Большая перемена. И только на следующей лекции я обнаруживаю пропажу из моей фамильной галереи того злополучного листка с обнаженной Милой. Старый хрыч, и он туда же. Однако, вполне возможно, дело здесь в другом - просто ему понравился рисунок, как произведение искусства, я же говорил, я здорово рисую. А еще я думаю, что будет со всеми нами лет десять, двадцать спустя? Когда пройдет первая, затем вторая молодость? Сможем ли мы вот так неприхотливо, не обращая внимания на качество, а только лишь на количество, поглощать студенческие обеды, лекции, поцелуи, призывы, мечты и гимны?

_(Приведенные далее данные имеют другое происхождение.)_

/-- R185, R188, R189: with no handler, or with the record still valid, TRAP escalates: the line is trapped at the trapping
instruction, and its registers stay; the fault record, with DOUBLE set where the trap record was still valid, goes to the
mender of the crew, at the tail of its ring while that has room, no record waits and the host does not hold the line (R212), and
behind the waiting records otherwise; every other byte, the record at TAREA among them, reads as before. -/
def Obligations.DoubleTrapEscalates : Prop :=
  ∀ p n s i s1 double, begins p {} s = some (i, s1) → i.t.pend = none → i.t.unbound = [] → i.t.deferred = [] →
    s1.recordHeld i.k i.t = false → Memory.wf s.mem.mem = true →
    ((i.c.tvec = 0 ∧ double = false) ∨
      (i.c.tvec ≠ 0 ∧ double = true ∧
        ∃ bs s2, s1.peekNow i.k (recordVa i.c i.t) 8 8 = (.ok bs, s2) ∧ bitAt (leNat bs) 8 = true)) →
    leaves (exec (.trap p n) s) i.k fun t w =>
      (w.st = .trapped ∧ w.pc = i.t.pc ∧ w.g = i.t.g ∧ w.flags = i.t.flags ∧ w.link = i.t.link ∧ w.pts = i.t.pts) ∧
      (let m := menderOf i.c.tile
       let r := s.ring m
       let lo := r.base + 64 * (r.tail % Config.ringSize)
       (r.tail - r.head < Config.ringSize → r.waiting = [] → s.ringBusy m = false →
         (t.ring m).tail = r.tail + 1 ∧
           Memory.readBytes t.mem.mem lo 64 = (escalation i double).flatMap (natBytes 8) ∧
           ∀ a, offRing s m a → byteAt t a = byteAt s a) ∧
       (¬(r.tail - r.head < Config.ringSize ∧ r.waiting = [] ∧ s.ringBusy m = false) →
         (t.ring m).waiting = r.waiting ++ [(escalation i double).map (BitVec.ofNat 64)] ∧ t.mem.mem = s.mem.mem))

/-- R187: TRET takes g1, g2, the queue bindings and the PC from the record and clears VALID; a record that is not valid raises
ILLOP, one whose PC is no multiple of 4 ALIGN. No loop-end step is taken. An entry of the line's own that holds the record's
block drains first (R117): the line then waits, and nothing else changes. -/
def Obligations.TrapReturnRestores : Prop :=
  ∀ p s i s1, begins p { src := [1, 2], dst := [1, 2], seq := true } s = some (i, s1) →
    (s1.recordHeld i.k i.t = true → leaves (exec (.tret p) s) i.k fun _ w =>
      w.st = .waiting ∧ w.wkind = 0 ∧ w.pc = i.t.pc ∧ w.g = i.t.g) ∧
    ∀ bs s2, s1.recordHeld i.k i.t = false → s1.readNow i.k (recordVa i.c i.t) 64 8 = (.ok bs, s2) →
    (let word (n : Nat) : Nat := leNat (slice bs (8 * n) 8)
     let pc := word 1 % 2 ^ 56
     (bitAt (word 0) 8 = false → exec (.tret p) s = traps s i 0x01) ∧
       (bitAt (word 0) 8 = true → pc % 4 ≠ 0 → exec (.tret p) s = traps s i 0x03 0 pc) ∧
       (bitAt (word 0) 8 = true → pc % 4 = 0 →
         ∀ s3 w3, s2.writeNow i.k (recordVa i.c i.t) 8 (natBytes 8 (word 0 - 2 ^ 8)) = (.ok (), s3) →
           s3.thread? i.k = some w3 →
           leaves (exec (.tret p) s) i.k fun t w =>
             w.pc = BitVec.ofNat 56 pc ∧ w.reg 1 = BitVec.ofNat 64 (word 5) ∧ w.reg 2 = BitVec.ofNat 64 (word 6) ∧
               w.qb = word 7 % 2 ^ 8 ∧ (∀ r, r ≠ 1 → r ≠ 2 → w.reg r = w3.reg r) ∧ w.flags = w3.flags ∧
               w.lact0 = w3.lact0 ∧ w.lact1 = w3.lact1 ∧ t.mem.mem = s3.mem.mem))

Каждая лекция у нас начинается с гимна. Мы стоим и ждем - конца гимна, разумеется. Вначале я страдал, исчерпав все возможности приспособиться и разнообразить фонограмму; сочинял новые слова, извращал мотив, опаздывал или вовсе не приходил, пока, наконец, не сообразил заткнуть уши ватой - нет ничего лучше безмолвного протеста. Иногда я не вынимал вату и на лекциях. В тишине и покое я сосредотачивался, становясь серьезным и внимательным слушателем, тем самым по дешевке приобретая у преподавателей репутацию вдумчивого студента. На месте Президента я издал бы указ об обязательном ношении ваты в ушах всеми гражданами Империи. Тогда, я уверен, процент лояльности в нашем государстве резко увеличился бы. Хотя, впрочем, есть и свои отрицательные моменты: если бы не вата, то я услышал бы, как ко мне подбирается Изобретатель Плуга. Однажды, еще в начале семестра, он перед лекцией и гимном сказал: "Дети мои, я понимаю, что слушать одно и то же по пять-восемь раз в день, мягко говоря, надоедает. Это как в семейной жизни: вначале любишь, потом ненавидишь, затем привыкаешь. Я думаю, вы прочно заняли позиции в третьей стадии. Поэтому я не буду включать фонограмму перед своей лекцией, а просто мы с вами отстоим положенное время и примемся за работу. Поймите меня правильно - эта привычка пригодится вам в будущем. Выдержка и еще раз выдержка. Я работаю в университете уже двенадцать лет, и каждый день, перед каждой лекцией визирую у декана свои материалы. Это может не нравиться, но это обоснованно и логично". Вначале я не затыкал уши на его лекциях и предлекционном отстое, но мне это не помогло - в ушах привычно звучал накрепко вдолбленный гимн, а с ватой, как ни странно, - нет. Говорят, в следующем семестре начнется судебная психология, вот тогда я все узнаю об этом феномене.
5
Я иду по скошенной траве под зелеными сводами июньских деревьев мимо останков древнего фонтана к голубому храму язычников. Улица распадается на многочисленные переулки и отрезки, соединяясь возле Юбилейного парка. Впереди идет девушка - случайный попутчик на общей дороге. Она села на деревянную скамью, поправляя обеими руками волосы. Я прошел мимо. Через несколько минут я обернулся, девушка шла за мной. Холодный северный ветер дул в спину и заставлял идти быстрее. Я ускорил шаги и вскоре стоял возле старинных дверей храма.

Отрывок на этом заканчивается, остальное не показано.